### What the exercise asks:
Your response must be an exact transcription of the lines from the one containing "List Nat) ++ [hdr1 0x28041, rec1 0x38000 1]))" through the final line of the data.

-------- Data shown

theorem witness_StepClocks_astep_install : ∃ (s : State) (k : Group) (n : Launch) (v : Workgroup) (h q : Nat)
    (s1 : State) (p : Place), AtPost s k astepI p7 lane0 n v (3 :: (([] : List Nat) ++ [h, q])) ∧ noBitmap s
    lane0 ∧ postReaches s lane0 .rmw 0x38000 32 s1 p ∧ leafFit s1 p ∧ s.released lane0 .sys = true ∧ (reads64 s
    (g 2) lane0).toNat % 32 = 0 ∧ (reads64 s (g 2) lane0).toNat = 0x38000 ∧ field h 3 / 64 * 64 = 0x28040 ∧
    (field q 3 % 4 = 1 ∧ field q 3 / 8 % 4 = 0 ∧ field q 3 / 256 % 64 = field h 3 % 64) ∧ field h 2 ≠ field h 3
    ∧ leNat (Memory.readN s1.mem p.addr 32) = h ∧ field q 3 / 32 % 8 ≠ 7 := ⟨(clockS astepI (3 :: (([] : List
    Nat) ++ [hdr1 0, rec1 0x38000 1])) (hdr1 0) (rec1 0x38000 1)), workG astepI (3 :: (([] : List Nat) ++ [hdr1
    0, rec1 0x38000 1])), launch0, wgOf (clockS astepI (3 :: (([] : List Nat) ++ [hdr1 0, rec1 0x38000 1]))
    (hdr1 0) (rec1 0x38000 1)), hdr1 0, rec1 0x38000 1, (reach (clockS astepI (3 :: (([] : List Nat) ++ [hdr1
    0, rec1 0x38000 1])) (hdr1 0) (rec1 0x38000 1)) .rmw 0x38000).1, placeAt 0x38000, atPost_of
    (by decide +kernel) (quiet_of (by decide +kernel)), some_all (by decide +kernel), postReaches_of 0x101000
    (by decide +kernel) rfl, leafFit_of (by decide +kernel), by decide +kernel⟩

theorem witness_StepClocks_astep_stale : ∃ (s : State) (k : Group) (n : Launch) (v : Workgroup) (h q : Nat) (s1
    : State) (p : Place), AtPost s k astepI p7 lane0 n v (3 :: (([] : List Nat) ++ [h, q])) ∧ noBitmap s lane0
    ∧ postReaches s lane0 .rmw 0x38000 32 s1 p ∧ leafFit s1 p ∧ s.released lane0 .sys = true ∧ (reads64 s (g 2)
    lane0).toNat % 32 = 0 ∧ (reads64 s (g 2) lane0).toNat = 0x38000 ∧ field h 3 / 64 * 64 = 0x28040 ∧ (field q
    3 % 4 = 1 ∧ field q 3 / 8 % 4 = 0 ∧ field q 3 / 256 % 64 = field h 3 % 64) ∧ field h 2 ≠ field h 3 ∧ leNat
    (Memory.readN s1.mem p.addr 32) ≠ h := ⟨(clockS astepI (3 :: (([] : List Nat) ++ [hdr1 0, rec1 0x38000 1]))
    0 (rec1 0x38000 1)), workG astepI (3 :: (([] : List Nat) ++ [hdr1 0, rec1 0x38000 1])), launch0, wgOf
    (clockS astepI (3 :: (([] : List Nat) ++ [hdr1 0, rec1 0x38000 1])) 0 (rec1 0x38000 1)), hdr1 0, rec1
    0x38000 1, (reach (clockS astepI (3 :: (([] : List Nat) ++ [hdr1 0, rec1 0x38000 1])) 0 (rec1 0x38000 1))
    .rmw 0x38000).1, placeAt 0x38000, atPost_of (by decide +kernel) (quiet_of (by decide +kernel)), some_all
    (by decide +kernel), postReaches_of 0x101000 (by decide +kernel) rfl, leafFit_of (by decide +kernel),
    by decide +kernel⟩

theorem witness_StepClocks_astep_record : ∃ (s : State) (k : Group) (n : Launch) (v : Workgroup) (h q : Nat)
    (s1 : State) (p : Place), AtPost s k astepI p7 lane0 n v (3 :: (([] : List Nat) ++ [h, q])) ∧ noBitmap s
    lane0 ∧ postReaches s lane0 .rmw 0x28040 32 s1 p ∧ leafFit s1 p ∧ s.released lane0 .sys = true ∧ (reads64 s
    (g 2) lane0).toNat % 32 = 0 ∧ (reads64 s (g 2) lane0).toNat = 0x38000 ∧ field h 3 / 64 * 64 = 0x28040 ∧
    (field q 3 % 4 = 1 ∧ field q 3 / 8 % 4 = 0 ∧ field q 3 / 256 % 64 = field h 3 % 64) ∧ field h 2 = field h 3
    ∧ leNat (Memory.readN s1.mem p.addr 32) = q := ⟨(clockS astepI (3 :: (([] : List Nat) ++ [hdr1 0x28041,
    rec1 0x38000 1])) (hdr1 0x28041) (rec1 0x38000 1)), workG astepI (3 :: (([] : List Nat) ++ [hdr1 0x28041,
    rec1 0x38000 1])), launch0, wgOf (clockS astepI (3 :: (([] : List Nat) ++ [hdr1 0x28041, rec1 0x38000 1]))
    (hdr1 0x28041) (rec1 0x38000 1)), hdr1 0x28041, rec1 0x38000 1, (reach (clockS astepI (3 :: (([] : List
    Nat) ++ [hdr1 0x28041, rec1 0x38000 1])) (hdr1 0x28041) (rec1 0x38000 1)) .rmw 0x28040).1, placeAt 0x28040,
    atPost_of (by decide +kernel) (quiet_of (by decide +kernel)), some_all (by decide +kernel), postReaches_of
    0x101000 (by decide +kernel) rfl, leafFit_of (by decide +kernel), by decide +kernel⟩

----------------

### Solution for this task:
    rec1 0x38000 1])), launch0, wgOf (clockS astepI (3 :: (([] : List Nat) ++ [hdr1 0x28041, rec1 0x38000 1]))
    (hdr1 0x28041) (rec1 0x38000 1)), hdr1 0x28041, rec1 0x38000 1, (reach (clockS astepI (3 :: (([] : List
    Nat) ++ [hdr1 0x28041, rec1 0x38000 1])) (hdr1 0x28041) (rec1 0x38000 1)) .rmw 0x28040).1, placeAt 0x28040,
    atPost_of (by decide +kernel) (quiet_of (by decide +kernel)), some_all (by decide +kernel), postReaches_of
    0x101000 (by decide +kernel) rfl, leafFit_of (by decide +kernel), by decide +kernel⟩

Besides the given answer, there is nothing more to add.